[Collected data entries]
[Start of section]
-- ==== Sys2Proof/Laws/KeepsUnmask.lean ====
section
/-! SUPPORT. What the operations of Machine/Unmask.lean leave alone (Safety). -/

set_option linter.unusedTactic false
set_option linter.unreachableTactic false
set_option linter.tactic.unusedName false

namespace Sys2Proof.Machine

theorem inconsistent_keeps {s₀ : State} {s : State} {j : JobId} {r c : Nat} (keep : Keeps s₀ s) :
    Keeps s₀ (inconsistent s j r c) := by
  unfold inconsistent
  repeat' first
    | with_reducible assumption
    | (with_reducible refine fun _ (_ : Keeps s₀ _) => ?_)
    | with_reducible apply abandon_keeps
    | with_reducible apply ev_keeps
    | (with_reducible refine Keeps.snd (by with_reducible assumption) ?_)
    | (with_reducible refine Keeps.fst (by with_reducible assumption) ?_)

theorem reconstruct_keeps {s₀ : State} {s : State} {j : JobId} {r c : Nat} {x : Round} {k : Secret} (keep : Keeps s₀ s) :
    Keeps s₀ (reconstruct s j r c x k) := by
  unfold reconstruct
  repeat' first
    | with_reducible assumption
    | (with_reducible refine fun _ (_ : Keeps s₀ _) => ?_)
    | (extract_lets -underBinder +onlyGivenNames x; have hx : Keeps s₀ x := ?_; on_goal 2 => dsimp only [x]; on_goal 1 => clear_value x)
    | (extract_lets -underBinder +onlyGivenNames x; have hx : Keeps s₀ x.2 := ?_; on_goal 2 => dsimp only [x]; on_goal 1 => clear_value x)
    | (extract_lets -underBinder +onlyGivenNames x; have hx : Keeps s₀ x.1 := ?_; on_goal 2 => dsimp only [x]; on_goal 1 => clear_value x)
    | (extract_lets -underBinder +onlyGivenNames x)
    | with_reducible apply count_keeps
    | with_reducible apply tollDone_keeps
    | with_reducible apply consumeAt_keeps
    | with_reducible apply inconsistent_keeps
    | with_reducible apply State.modCohort_keeps
    | with_reducible exact id
    | exact fun _ => rfl
    | with_reducible apply Keeps.ite
    | with_reducible apply Keeps.ite1
    | with_reducible apply Keeps.ite2
    | (with_reducible refine Keeps.snd (by with_reducible assumption) ?_)
    | (with_reducible refine Keeps.fst (by with_reducible assumption) ?_)

theorem execSecretReconstruct_keeps {s₀ : State} {j : JobId} {r : RoundNo} {about : Slot} {s : State} (keep : Keeps s₀ s) :
    Answers s₀ (execSecretReconstruct j r about s) := by
  unfold execSecretReconstruct
  repeat' first
    | with_reducible assumption
    | (with_reducible refine fun _ (_ : Keeps s₀ _) => ?_)
    | (extract_lets -underBinder +onlyGivenNames x; have hx : Keeps s₀ x := ?_; on_goal 2 => dsimp only [x]; on_goal 1 => clear_value x)
    | (extract_lets -underBinder +onlyGivenNames x; have hx : Keeps s₀ x.2 := ?_; on_goal 2 => dsimp only [x]; on_goal 1 => clear_value x)
    | (extract_lets -underBinder +onlyGivenNames x; have hx : Keeps s₀ x.1 := ?_; on_goal 2 => dsimp only [x]; on_goal 1 => clear_value x)
    | (extract_lets -underBinder +onlyGivenNames x)
    | with_reducible apply Answers.next
    | with_reducible apply reconstruct_keeps
    | with_reducible apply Keeps.ite
    | with_reducible apply Keeps.ite1
    | with_reducible apply Keeps.ite2
    | with_reducible apply Answers.ite
    | split
    | (with_reducible refine Keeps.snd (by with_reducible assumption) ?_)
    | (with_reducible refine Keeps.fst (by with_reducible assumption) ?_)
    | (fail_if_no_progress with_reducible apply Keeps.other)
    | (clear_value *; split)
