theorem runSkim_keeps {s₀ : State} {s : State} {x : CtxId} {c : Ctx} {smallest many : Bool} {k : Nat} (keep : Keeps s₀ s) :
    Keeps s₀ (runSkim s x c smallest many k) := by
  unfold runSkim
  repeat' first
    | with_reducible assumption
    | (with_reducible refine fun _ (_ : Keeps s₀ _) => ?_)
    | (extract_lets -underBinder +onlyGivenNames x; have hx : Keeps s₀ x := ?_; on_goal 2 => dsimp only [x]; on_goal 1 => clear_value x)
    | (extract_lets -underBinder +onlyGivenNames x; have hx : Keeps s₀ x.2 := ?_; on_goal 2 => dsimp only [x]; on_goal 1 => clear_value x)
    | (extract_lets -underBinder +onlyGivenNames x; have hx : Keeps s₀ x.1 := ?_; on_goal 2 => dsimp only [x]; on_goal 1 => clear_value x)
    | (extract_lets -underBinder +onlyGivenNames x)
    | with_reducible apply pmu_keeps
    | with_reducible apply count_keeps
    | with_reducible apply jobStore_keeps
    | with_reducible apply setCond_keeps
    | with_reducible apply ev_keeps
    | with_reducible apply issueOp_keeps
    | with_reducible apply Keeps.ite
    | with_reducible apply Keeps.ite1
    | with_reducible apply Keeps.ite2
    | (with_reducible refine Keeps.snd (by with_reducible assumption) ?_)
    | (with_reducible refine Keeps.fst (by with_reducible assumption) ?_)

theorem skimOp_keeps {s₀ : State} {s : State} {x : CtxId} {opc : Nat} {smallest many : Bool} (keep : Keeps s₀ s) :
    Keeps s₀ (skimOp s x opc smallest many) := by
  unfold skimOp
  repeat' first
    | with_reducible assumption
    | (with_reducible refine fun _ (_ : Keeps s₀ _) => ?_)
    | (with_reducible refine fun _ _ (_ : Keeps s₀ _) => ?_)
    | (with_reducible refine fun _ _ _ (_ : Keeps s₀ _) => ?_)
    | (with_reducible refine fun _ _ _ _ (_ : Keeps s₀ _) => ?_)
    | (with_reducible refine fun _ _ _ _ _ (_ : Keeps s₀ _) => ?_)
    | (with_reducible refine fun (_ : Ctx) => ?_)
    | (extract_lets -underBinder +onlyGivenNames x; have hx : Keeps s₀ x := ?_; on_goal 2 => dsimp only [x]; on_goal 1 => clear_value x)
    | (extract_lets -underBinder +onlyGivenNames x; have hx : Keeps s₀ x.2 := ?_; on_goal 2 => dsimp only [x]; on_goal 1 => clear_value x)
    | (extract_lets -underBinder +onlyGivenNames x; have hx : Keeps s₀ x.1 := ?_; on_goal 2 => dsimp only [x]; on_goal 1 => clear_value x)
    | (extract_lets -underBinder +onlyGivenNames x)
    | with_reducible apply instr_keeps
    | with_reducible apply guarded_keeps
    | with_reducible apply unlessPoison_keeps
    | with_reducible apply runSkim_keeps
    | with_reducible apply Keeps.ite
    | with_reducible apply Keeps.ite1
    | with_reducible apply Keeps.ite2
    | (with_reducible refine Keeps.snd (by with_reducible assumption) ?_)
    | (with_reducible refine Keeps.fst (by with_reducible assumption) ?_)

theorem execMaxi_keeps {s₀ : State} {x : CtxId} {s : State} (keep : Keeps s₀ s) :
    Answers s₀ (execMaxi x s) := by
  unfold execMaxi
  repeat' first
    | with_reducible assumption
    | (with_reducible refine fun _ (_ : Keeps s₀ _) => ?_)
    | with_reducible apply Answers.next
    | with_reducible apply skimOp_keeps
    | (with_reducible refine Keeps.snd (by with_reducible assumption) ?_)
    | (with_reducible refine Keeps.fst (by with_reducible assumption) ?_)

theorem execMini_keeps {s₀ : State} {x : CtxId} {s : State} (keep : Keeps s₀ s) :
    Answers s₀ (execMini x s) := by
  unfold execMini
  repeat' first
    | with_reducible assumption
    | (with_reducible refine fun _ (_ : Keeps s₀ _) => ?_)
    | with_reducible apply Answers.next
    | with_reducible apply skimOp_keeps
    | (with_reducible refine Keeps.snd (by with_reducible assumption) ?_)
    | (with_reducible refine Keeps.fst (by with_reducible assumption) ?_)
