theorem execSvnCommit_keeps {s₀ : State} {v : BitVec 32} {s : State} (keep : Keeps s₀ s) :
    Answers s₀ (execSvnCommit v s) := by
  unfold execSvnCommit
  repeat' first
    | with_reducible assumption
    | (with_reducible refine fun _ (_ : Keeps s₀ _) => ?_)
    | with_reducible apply Answers.next
    | with_reducible apply writeSvn_keeps
    | (with_reducible refine Keeps.snd (by with_reducible assumption) ?_)
    | (with_reducible refine Keeps.fst (by with_reducible assumption) ?_)

theorem showWires_keeps {s₀ : State} {s : State} (keep : Keeps s₀ s) :
    Keeps s₀ (showWires s) := by
  unfold showWires
  repeat' first
    | with_reducible assumption
    | (with_reducible refine fun _ (_ : Keeps s₀ _) => ?_)
    | with_reducible apply set1_keeps
    | (with_reducible refine Keeps.snd (by with_reducible assumption) ?_)
    | (with_reducible refine Keeps.fst (by with_reducible assumption) ?_)

theorem failWire_keeps {s₀ : State} {s : State} {q : WireReq} (keep : Keeps s₀ s) :
    Keeps s₀ (failWire s q) := by
  unfold failWire
  repeat' first
    | with_reducible assumption
    | (with_reducible refine fun _ (_ : Keeps s₀ _) => ?_)
    | with_reducible apply emit_keeps
    | (with_reducible refine Keeps.snd (by with_reducible assumption) ?_)
    | (with_reducible refine Keeps.fst (by with_reducible assumption) ?_)

theorem drawBytes_keeps {s₀ s : State} {n : Nat} (h : Keeps s₀ s) : Keeps s₀ (drawBytes n s).2 := by
  induction n generalizing s with
  | zero => exact h
  | succ n ih => exact ih (draw_keeps h)

theorem serveWire_keeps {s₀ : State} {s : State} {q : WireReq} (keep : Keeps s₀ s) :
    Keeps s₀ (serveWire s q) := by
  unfold serveWire
  repeat' first
    | with_reducible assumption
    | (with_reducible refine fun _ (_ : Keeps s₀ _) => ?_)
    | (extract_lets -underBinder +onlyGivenNames x; have hx : Keeps s₀ x := ?_; on_goal 2 => dsimp only [x]; on_goal 1 => clear_value x)
    | (extract_lets -underBinder +onlyGivenNames x; have hx : Keeps s₀ x.2 := ?_; on_goal 2 => dsimp only [x]; on_goal 1 => clear_value x)
    | (extract_lets -underBinder +onlyGivenNames x; have hx : Keeps s₀ x.1 := ?_; on_goal 2 => dsimp only [x]; on_goal 1 => clear_value x)
    | (extract_lets -underBinder +onlyGivenNames x)
    | with_reducible apply drawBytes_keeps
    | with_reducible apply count_keeps
    | with_reducible apply served_keeps
    | with_reducible apply emit_keeps
    | split
    | (with_reducible refine Keeps.snd (by with_reducible assumption) ?_)
    | (with_reducible refine Keeps.fst (by with_reducible assumption) ?_)

theorem entropyFails_keeps {s₀ : State} {s : State} (keep : Keeps s₀ s) :
    Keeps s₀ (entropyFails s) := by
  unfold entropyFails
  repeat' first
    | with_reducible assumption
    | (with_reducible refine fun _ (_ : Keeps s₀ _) => ?_)
    | (extract_lets -underBinder +onlyGivenNames x; have hx : Keeps s₀ x := ?_; on_goal 2 => dsimp only [x]; on_goal 1 => clear_value x)
    | (extract_lets -underBinder +onlyGivenNames x; have hx : Keeps s₀ x.2 := ?_; on_goal 2 => dsimp only [x]; on_goal 1 => clear_value x)
    | (extract_lets -underBinder +onlyGivenNames x; have hx : Keeps s₀ x.1 := ?_; on_goal 2 => dsimp only [x]; on_goal 1 => clear_value x)
    | (extract_lets -underBinder +onlyGivenNames x)
    | with_reducible apply ev_keeps
    | with_reducible apply set1_keeps
    | with_reducible apply showWires_keeps
    | with_reducible apply failWire_keeps
    | (with_reducible refine Keeps.foldl (fun t a ht => ?_) ?_)
    | (with_reducible refine Keeps.foldl1 (fun p a hp => ?_) ?_)
    | (with_reducible refine Keeps.foldl2 (fun p a hp => ?_) ?_)
    | (with_reducible refine Keeps.snd (by with_reducible assumption) ?_)
    | (with_reducible refine Keeps.fst (by with_reducible assumption) ?_)
    | (fail_if_no_progress with_reducible apply Keeps.other)

theorem writeEntCtrl_keeps {s₀ : State} {s : State} {v : Nat} (keep : Keeps s₀ s) :
    Keeps s₀ (writeEntCtrl s v) := by
  unfold writeEntCtrl
  repeat' first
    | with_reducible assumption
    | (with_reducible refine fun _ (_ : Keeps s₀ _) => ?_)
    | (extract_lets -underBinder +onlyGivenNames x; have hx : Keeps s₀ x := ?_; on_goal 2 => dsimp only [x]; on_goal 1 => clear_value x)
    | (extract_lets -underBinder +onlyGivenNames x; have hx : Keeps s₀ x.2 := ?_; on_goal 2 => dsimp only [x]; on_goal 1 => clear_value x)
    | (extract_lets -underBinder +onlyGivenNames x; have hx : Keeps s₀ x.1 := ?_; on_goal 2 => dsimp only [x]; on_goal 1 => clear_value x)
    | (extract_lets -underBinder +onlyGivenNames x)
    | with_reducible apply set1_keeps
    | with_reducible apply showWires_keeps
    | with_reducible apply entropyStartup_keeps
    | with_reducible apply Keeps.ite
    | with_reducible apply Keeps.ite1
    | with_reducible apply Keeps.ite2
    | (with_reducible refine Keeps.snd (by with_reducible assumption) ?_)
    | (with_reducible refine Keeps.fst (by with_reducible assumption) ?_)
[End of section]
## Prompt
Now copy each line of the entries that mentions "linter".

## Solution
set_option linter.unusedTactic false
set_option linter.unreachableTactic false
set_option linter.tactic.unusedName false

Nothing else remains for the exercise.